**Exercise instructions**
Once the line with "s.batches := rfl" is found in the data, output it and each following line exactly, up to and including the line with "s.batchReplies := rfl", and nothing before or after.

(Source data)
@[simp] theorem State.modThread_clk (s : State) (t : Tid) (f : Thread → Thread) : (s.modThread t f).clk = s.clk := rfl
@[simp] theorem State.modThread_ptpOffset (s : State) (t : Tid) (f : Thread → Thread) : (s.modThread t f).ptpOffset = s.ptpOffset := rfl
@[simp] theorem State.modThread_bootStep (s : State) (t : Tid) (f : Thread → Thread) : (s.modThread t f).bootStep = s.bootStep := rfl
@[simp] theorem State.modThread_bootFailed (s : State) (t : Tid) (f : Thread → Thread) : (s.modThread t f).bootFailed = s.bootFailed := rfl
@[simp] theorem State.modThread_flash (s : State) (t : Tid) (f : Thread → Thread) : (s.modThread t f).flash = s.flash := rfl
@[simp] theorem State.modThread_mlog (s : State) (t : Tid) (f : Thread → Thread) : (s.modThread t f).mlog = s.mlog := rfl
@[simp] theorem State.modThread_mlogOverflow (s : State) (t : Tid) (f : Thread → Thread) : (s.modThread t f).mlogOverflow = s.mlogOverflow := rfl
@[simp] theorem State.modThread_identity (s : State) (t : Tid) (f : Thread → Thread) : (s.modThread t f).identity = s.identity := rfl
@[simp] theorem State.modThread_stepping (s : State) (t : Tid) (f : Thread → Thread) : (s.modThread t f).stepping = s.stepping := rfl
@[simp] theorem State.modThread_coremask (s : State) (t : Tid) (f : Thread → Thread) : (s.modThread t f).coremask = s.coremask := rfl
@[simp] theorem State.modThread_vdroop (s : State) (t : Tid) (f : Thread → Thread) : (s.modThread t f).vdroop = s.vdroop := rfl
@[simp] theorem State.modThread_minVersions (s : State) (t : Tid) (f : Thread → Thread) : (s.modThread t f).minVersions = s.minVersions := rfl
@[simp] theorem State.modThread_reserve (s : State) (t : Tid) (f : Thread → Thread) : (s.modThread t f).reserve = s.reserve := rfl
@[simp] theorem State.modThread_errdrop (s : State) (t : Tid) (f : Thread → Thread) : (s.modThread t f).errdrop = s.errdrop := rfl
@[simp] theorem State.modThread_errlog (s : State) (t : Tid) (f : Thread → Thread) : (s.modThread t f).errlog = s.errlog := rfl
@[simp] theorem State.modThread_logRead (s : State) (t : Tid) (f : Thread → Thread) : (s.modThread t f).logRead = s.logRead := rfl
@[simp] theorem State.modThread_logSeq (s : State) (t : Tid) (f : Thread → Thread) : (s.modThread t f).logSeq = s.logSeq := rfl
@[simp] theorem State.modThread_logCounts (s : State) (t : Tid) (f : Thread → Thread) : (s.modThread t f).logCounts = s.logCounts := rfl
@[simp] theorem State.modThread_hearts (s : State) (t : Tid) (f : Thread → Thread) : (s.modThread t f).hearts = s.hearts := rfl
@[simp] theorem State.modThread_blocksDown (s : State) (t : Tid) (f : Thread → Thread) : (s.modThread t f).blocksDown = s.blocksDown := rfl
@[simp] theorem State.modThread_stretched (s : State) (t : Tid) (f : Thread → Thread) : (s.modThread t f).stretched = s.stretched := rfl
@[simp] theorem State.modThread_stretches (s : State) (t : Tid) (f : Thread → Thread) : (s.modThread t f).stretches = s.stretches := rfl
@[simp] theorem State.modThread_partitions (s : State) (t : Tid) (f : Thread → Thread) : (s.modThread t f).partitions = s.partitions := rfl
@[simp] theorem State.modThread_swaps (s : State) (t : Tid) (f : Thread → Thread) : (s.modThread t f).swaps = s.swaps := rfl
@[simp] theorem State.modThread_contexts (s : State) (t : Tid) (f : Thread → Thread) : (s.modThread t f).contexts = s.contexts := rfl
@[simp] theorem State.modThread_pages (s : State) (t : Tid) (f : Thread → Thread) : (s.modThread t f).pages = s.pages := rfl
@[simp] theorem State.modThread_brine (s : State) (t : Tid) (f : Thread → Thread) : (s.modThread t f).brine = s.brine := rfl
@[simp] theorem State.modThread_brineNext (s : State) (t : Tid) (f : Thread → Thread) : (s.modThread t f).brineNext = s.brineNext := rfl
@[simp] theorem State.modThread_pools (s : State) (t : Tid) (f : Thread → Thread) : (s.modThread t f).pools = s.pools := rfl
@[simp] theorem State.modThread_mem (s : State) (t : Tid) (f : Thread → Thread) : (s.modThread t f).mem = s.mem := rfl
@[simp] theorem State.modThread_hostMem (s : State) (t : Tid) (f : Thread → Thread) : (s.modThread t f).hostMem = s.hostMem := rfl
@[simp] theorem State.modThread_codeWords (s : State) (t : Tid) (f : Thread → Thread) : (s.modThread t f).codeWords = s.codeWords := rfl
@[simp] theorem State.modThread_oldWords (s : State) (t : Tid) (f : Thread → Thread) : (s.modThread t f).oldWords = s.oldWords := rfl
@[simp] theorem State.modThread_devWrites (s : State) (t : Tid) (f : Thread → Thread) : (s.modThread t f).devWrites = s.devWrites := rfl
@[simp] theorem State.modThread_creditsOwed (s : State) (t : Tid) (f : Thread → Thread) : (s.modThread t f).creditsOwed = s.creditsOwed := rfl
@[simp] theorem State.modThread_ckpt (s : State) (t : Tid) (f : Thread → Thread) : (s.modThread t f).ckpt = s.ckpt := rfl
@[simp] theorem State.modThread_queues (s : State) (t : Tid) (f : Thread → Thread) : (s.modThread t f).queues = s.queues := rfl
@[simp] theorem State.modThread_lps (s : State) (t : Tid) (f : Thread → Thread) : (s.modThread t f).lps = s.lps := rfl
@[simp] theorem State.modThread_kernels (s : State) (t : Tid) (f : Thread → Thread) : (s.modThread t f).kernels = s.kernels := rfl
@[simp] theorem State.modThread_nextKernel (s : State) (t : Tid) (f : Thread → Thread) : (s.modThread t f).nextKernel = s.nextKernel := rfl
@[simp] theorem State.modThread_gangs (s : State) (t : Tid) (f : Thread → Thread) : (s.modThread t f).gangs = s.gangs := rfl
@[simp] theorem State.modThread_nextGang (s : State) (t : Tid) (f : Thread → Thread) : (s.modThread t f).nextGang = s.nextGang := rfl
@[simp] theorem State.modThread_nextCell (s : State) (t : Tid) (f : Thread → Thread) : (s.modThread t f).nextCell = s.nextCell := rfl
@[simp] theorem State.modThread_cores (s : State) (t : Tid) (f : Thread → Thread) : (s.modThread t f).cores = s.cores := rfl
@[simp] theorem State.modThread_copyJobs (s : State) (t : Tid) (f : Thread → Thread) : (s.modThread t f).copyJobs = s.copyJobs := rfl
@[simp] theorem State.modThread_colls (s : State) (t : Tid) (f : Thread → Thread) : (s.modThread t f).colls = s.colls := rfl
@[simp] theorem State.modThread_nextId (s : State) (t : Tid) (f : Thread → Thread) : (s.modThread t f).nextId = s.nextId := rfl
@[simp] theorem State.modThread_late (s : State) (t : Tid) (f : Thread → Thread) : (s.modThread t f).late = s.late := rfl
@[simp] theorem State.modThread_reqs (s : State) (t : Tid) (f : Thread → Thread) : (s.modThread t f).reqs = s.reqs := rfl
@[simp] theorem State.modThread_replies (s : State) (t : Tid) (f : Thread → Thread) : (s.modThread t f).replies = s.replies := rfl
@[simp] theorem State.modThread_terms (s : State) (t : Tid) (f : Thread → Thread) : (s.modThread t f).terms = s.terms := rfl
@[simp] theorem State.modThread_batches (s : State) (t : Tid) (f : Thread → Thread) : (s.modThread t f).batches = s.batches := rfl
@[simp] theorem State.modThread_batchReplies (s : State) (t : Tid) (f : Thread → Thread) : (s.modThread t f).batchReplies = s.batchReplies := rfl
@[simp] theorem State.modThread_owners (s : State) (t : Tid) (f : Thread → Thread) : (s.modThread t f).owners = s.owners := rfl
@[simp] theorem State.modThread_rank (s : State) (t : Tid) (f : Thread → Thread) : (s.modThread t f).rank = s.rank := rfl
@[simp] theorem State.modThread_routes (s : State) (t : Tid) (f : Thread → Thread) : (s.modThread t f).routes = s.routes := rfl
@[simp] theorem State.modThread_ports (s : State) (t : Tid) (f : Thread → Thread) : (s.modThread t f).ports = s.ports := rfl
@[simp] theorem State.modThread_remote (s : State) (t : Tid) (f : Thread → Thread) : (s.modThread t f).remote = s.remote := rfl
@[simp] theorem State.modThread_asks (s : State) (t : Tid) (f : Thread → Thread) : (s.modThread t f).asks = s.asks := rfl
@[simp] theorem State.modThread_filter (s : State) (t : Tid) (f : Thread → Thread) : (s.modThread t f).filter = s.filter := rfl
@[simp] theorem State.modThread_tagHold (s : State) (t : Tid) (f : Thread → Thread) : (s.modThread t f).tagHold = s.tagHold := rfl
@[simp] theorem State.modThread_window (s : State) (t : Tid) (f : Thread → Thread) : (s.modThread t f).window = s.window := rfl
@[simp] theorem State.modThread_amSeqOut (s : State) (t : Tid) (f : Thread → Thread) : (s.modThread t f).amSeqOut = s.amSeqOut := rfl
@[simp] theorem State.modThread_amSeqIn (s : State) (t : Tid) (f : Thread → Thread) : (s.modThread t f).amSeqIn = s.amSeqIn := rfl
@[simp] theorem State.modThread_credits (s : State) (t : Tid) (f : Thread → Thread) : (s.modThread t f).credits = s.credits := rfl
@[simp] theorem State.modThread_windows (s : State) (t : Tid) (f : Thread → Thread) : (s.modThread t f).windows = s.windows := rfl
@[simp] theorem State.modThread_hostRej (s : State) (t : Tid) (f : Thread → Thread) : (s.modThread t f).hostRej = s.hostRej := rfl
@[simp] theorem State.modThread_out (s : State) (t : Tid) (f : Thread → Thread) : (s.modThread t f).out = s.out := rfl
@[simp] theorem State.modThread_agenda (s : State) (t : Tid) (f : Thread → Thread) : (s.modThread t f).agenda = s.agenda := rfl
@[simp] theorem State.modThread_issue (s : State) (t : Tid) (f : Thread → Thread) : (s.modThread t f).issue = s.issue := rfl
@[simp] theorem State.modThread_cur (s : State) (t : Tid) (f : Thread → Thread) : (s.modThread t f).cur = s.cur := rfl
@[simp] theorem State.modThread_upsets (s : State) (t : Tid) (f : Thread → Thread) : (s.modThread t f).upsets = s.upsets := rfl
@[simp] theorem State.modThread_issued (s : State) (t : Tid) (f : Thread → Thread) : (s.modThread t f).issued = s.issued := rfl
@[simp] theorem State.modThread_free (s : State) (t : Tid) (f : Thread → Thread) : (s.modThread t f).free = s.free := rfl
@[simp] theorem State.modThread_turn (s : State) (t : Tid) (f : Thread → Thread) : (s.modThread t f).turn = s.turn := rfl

**Solution for this task**
@[simp] theorem State.modThread_batches (s : State) (t : Tid) (f : Thread → Thread) : (s.modThread t f).batches = s.batches := rfl
@[simp] theorem State.modThread_batchReplies (s : State) (t : Tid) (f : Thread → Thread) : (s.modThread t f).batchReplies = s.batchReplies := rfl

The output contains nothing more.